── Input data

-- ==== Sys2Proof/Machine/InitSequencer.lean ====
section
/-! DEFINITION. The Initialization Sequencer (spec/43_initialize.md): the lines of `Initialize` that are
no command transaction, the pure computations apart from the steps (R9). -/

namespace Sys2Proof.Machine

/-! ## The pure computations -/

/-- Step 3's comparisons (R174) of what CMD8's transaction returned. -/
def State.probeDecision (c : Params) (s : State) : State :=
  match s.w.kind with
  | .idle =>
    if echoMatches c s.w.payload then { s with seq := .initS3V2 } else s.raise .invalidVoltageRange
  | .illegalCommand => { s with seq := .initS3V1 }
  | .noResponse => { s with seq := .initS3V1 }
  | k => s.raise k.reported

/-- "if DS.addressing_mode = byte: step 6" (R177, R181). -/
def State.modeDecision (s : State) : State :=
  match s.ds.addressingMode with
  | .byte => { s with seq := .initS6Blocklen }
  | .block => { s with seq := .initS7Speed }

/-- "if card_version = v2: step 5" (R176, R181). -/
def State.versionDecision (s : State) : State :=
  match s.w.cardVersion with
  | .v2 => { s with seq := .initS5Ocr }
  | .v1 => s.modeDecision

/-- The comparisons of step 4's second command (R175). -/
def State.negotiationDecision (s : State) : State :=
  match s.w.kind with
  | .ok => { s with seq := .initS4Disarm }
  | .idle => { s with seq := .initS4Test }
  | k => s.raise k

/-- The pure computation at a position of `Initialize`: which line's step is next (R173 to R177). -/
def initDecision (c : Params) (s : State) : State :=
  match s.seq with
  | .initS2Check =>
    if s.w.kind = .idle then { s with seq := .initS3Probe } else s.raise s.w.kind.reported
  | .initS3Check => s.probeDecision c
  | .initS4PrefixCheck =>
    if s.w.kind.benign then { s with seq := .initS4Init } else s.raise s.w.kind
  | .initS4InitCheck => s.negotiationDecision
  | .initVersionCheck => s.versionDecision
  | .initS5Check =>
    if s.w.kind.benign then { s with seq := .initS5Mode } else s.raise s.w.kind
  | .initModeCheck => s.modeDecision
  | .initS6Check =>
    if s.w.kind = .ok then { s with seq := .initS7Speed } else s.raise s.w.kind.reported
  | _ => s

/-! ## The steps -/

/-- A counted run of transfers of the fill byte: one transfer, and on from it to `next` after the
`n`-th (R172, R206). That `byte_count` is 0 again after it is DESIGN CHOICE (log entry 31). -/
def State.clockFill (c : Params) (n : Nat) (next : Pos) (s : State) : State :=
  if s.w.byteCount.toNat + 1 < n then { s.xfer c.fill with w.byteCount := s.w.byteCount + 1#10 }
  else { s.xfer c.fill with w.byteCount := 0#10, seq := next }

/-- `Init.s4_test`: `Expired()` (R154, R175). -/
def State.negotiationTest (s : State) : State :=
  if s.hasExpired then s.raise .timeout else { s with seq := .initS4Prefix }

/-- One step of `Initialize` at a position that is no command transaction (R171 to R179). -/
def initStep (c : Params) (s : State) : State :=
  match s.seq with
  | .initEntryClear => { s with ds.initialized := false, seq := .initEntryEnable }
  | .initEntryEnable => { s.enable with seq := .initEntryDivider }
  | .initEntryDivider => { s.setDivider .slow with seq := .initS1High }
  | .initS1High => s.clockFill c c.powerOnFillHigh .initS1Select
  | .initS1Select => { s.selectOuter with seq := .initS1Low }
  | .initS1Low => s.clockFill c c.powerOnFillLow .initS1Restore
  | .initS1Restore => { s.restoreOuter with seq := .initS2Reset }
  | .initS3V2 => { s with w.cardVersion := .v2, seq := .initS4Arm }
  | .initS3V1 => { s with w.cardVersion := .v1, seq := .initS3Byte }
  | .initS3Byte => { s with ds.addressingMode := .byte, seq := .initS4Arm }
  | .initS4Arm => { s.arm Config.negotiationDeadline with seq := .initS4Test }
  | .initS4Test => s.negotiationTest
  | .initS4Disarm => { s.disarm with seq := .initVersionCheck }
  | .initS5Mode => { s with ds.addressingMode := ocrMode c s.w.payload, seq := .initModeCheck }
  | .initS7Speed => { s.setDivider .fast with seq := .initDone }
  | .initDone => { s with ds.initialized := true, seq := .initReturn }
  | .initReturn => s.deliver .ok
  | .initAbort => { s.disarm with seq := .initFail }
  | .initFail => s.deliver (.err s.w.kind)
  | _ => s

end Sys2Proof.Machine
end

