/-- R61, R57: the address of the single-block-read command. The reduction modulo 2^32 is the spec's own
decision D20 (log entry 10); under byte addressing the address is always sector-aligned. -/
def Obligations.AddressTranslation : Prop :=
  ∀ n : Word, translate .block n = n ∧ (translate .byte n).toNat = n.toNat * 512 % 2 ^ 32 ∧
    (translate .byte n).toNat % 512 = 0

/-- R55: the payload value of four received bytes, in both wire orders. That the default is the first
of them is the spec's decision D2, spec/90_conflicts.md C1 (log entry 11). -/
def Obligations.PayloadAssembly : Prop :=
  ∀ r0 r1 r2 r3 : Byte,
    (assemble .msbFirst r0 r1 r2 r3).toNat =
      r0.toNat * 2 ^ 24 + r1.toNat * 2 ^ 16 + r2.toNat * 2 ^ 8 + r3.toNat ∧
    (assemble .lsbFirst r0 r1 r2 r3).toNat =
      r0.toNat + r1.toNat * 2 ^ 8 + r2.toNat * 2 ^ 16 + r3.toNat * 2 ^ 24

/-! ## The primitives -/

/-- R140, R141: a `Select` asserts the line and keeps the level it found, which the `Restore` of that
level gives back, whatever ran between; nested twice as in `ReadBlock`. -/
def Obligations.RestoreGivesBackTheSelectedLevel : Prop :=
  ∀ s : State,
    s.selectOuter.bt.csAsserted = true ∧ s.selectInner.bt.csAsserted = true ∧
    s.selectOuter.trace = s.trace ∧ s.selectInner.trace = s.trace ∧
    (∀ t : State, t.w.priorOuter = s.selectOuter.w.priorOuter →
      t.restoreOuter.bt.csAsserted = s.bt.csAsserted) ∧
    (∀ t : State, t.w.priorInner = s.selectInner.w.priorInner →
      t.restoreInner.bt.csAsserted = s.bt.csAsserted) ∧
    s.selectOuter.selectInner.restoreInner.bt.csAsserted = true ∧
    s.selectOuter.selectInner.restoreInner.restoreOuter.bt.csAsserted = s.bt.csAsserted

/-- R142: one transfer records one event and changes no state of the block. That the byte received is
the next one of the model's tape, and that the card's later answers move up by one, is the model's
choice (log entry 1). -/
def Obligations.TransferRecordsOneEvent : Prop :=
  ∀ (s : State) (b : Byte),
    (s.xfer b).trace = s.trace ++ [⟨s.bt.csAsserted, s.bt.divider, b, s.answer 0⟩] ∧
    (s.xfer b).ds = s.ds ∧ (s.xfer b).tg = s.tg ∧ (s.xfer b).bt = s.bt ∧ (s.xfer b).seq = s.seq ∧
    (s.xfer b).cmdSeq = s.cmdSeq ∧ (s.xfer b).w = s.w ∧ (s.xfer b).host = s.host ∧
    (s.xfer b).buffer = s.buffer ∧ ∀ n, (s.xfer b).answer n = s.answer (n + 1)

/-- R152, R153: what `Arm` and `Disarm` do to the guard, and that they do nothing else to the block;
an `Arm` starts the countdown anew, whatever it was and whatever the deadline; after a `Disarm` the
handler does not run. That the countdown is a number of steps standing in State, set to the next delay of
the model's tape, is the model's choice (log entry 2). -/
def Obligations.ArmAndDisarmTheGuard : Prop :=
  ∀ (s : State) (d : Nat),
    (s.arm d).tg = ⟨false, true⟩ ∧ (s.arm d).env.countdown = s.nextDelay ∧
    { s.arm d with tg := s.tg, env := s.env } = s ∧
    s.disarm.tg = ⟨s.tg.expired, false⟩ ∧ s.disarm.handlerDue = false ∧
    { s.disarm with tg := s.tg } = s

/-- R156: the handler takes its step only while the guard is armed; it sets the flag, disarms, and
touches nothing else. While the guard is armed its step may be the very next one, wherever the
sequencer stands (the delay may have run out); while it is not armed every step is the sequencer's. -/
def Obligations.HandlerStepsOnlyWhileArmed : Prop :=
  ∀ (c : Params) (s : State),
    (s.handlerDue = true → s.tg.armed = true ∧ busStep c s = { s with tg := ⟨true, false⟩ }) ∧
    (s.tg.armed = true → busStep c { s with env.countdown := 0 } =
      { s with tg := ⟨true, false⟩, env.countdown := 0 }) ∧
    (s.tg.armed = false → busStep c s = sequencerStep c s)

────

When you reach the line in the material above that holds "if s.w.kind = .idle", begin reproducing lines exactly, and stop after the line that holds "c c.powerOnFillHigh .initS1Select".

*Written reply*:
    if s.w.kind = .idle then { s with seq := .initS3Probe } else s.raise s.w.kind.reported
  | .initS3Check => s.probeDecision c
  | .initS4PrefixCheck =>
    if s.w.kind.benign then { s with seq := .initS4Init } else s.raise s.w.kind
  | .initS4InitCheck => s.negotiationDecision
  | .initVersionCheck => s.versionDecision
  | .initS5Check =>
    if s.w.kind.benign then { s with seq := .initS5Mode } else s.raise s.w.kind
  | .initModeCheck => s.modeDecision
  | .initS6Check =>
    if s.w.kind = .ok then { s with seq := .initS7Speed } else s.raise s.w.kind.reported
  | _ => s

/-! ## The steps -/

/-- A counted run of transfers of the fill byte: one transfer, and on from it to `next` after the
`n`-th (R172, R206). That `byte_count` is 0 again after it is DESIGN CHOICE (log entry 31). -/
def State.clockFill (c : Params) (n : Nat) (next : Pos) (s : State) : State :=
  if s.w.byteCount.toNat + 1 < n then { s.xfer c.fill with w.byteCount := s.w.byteCount + 1#10 }
  else { s.xfer c.fill with w.byteCount := 0#10, seq := next }

/-- `Init.s4_test`: `Expired()` (R154, R175). -/
def State.negotiationTest (s : State) : State :=
  if s.hasExpired then s.raise .timeout else { s with seq := .initS4Prefix }

/-- One step of `Initialize` at a position that is no command transaction (R171 to R179). -/
def initStep (c : Params) (s : State) : State :=
  match s.seq with
  | .initEntryClear => { s with ds.initialized := false, seq := .initEntryEnable }
  | .initEntryEnable => { s.enable with seq := .initEntryDivider }
  | .initEntryDivider => { s.setDivider .slow with seq := .initS1High }
  | .initS1High => s.clockFill c c.powerOnFillHigh .initS1Select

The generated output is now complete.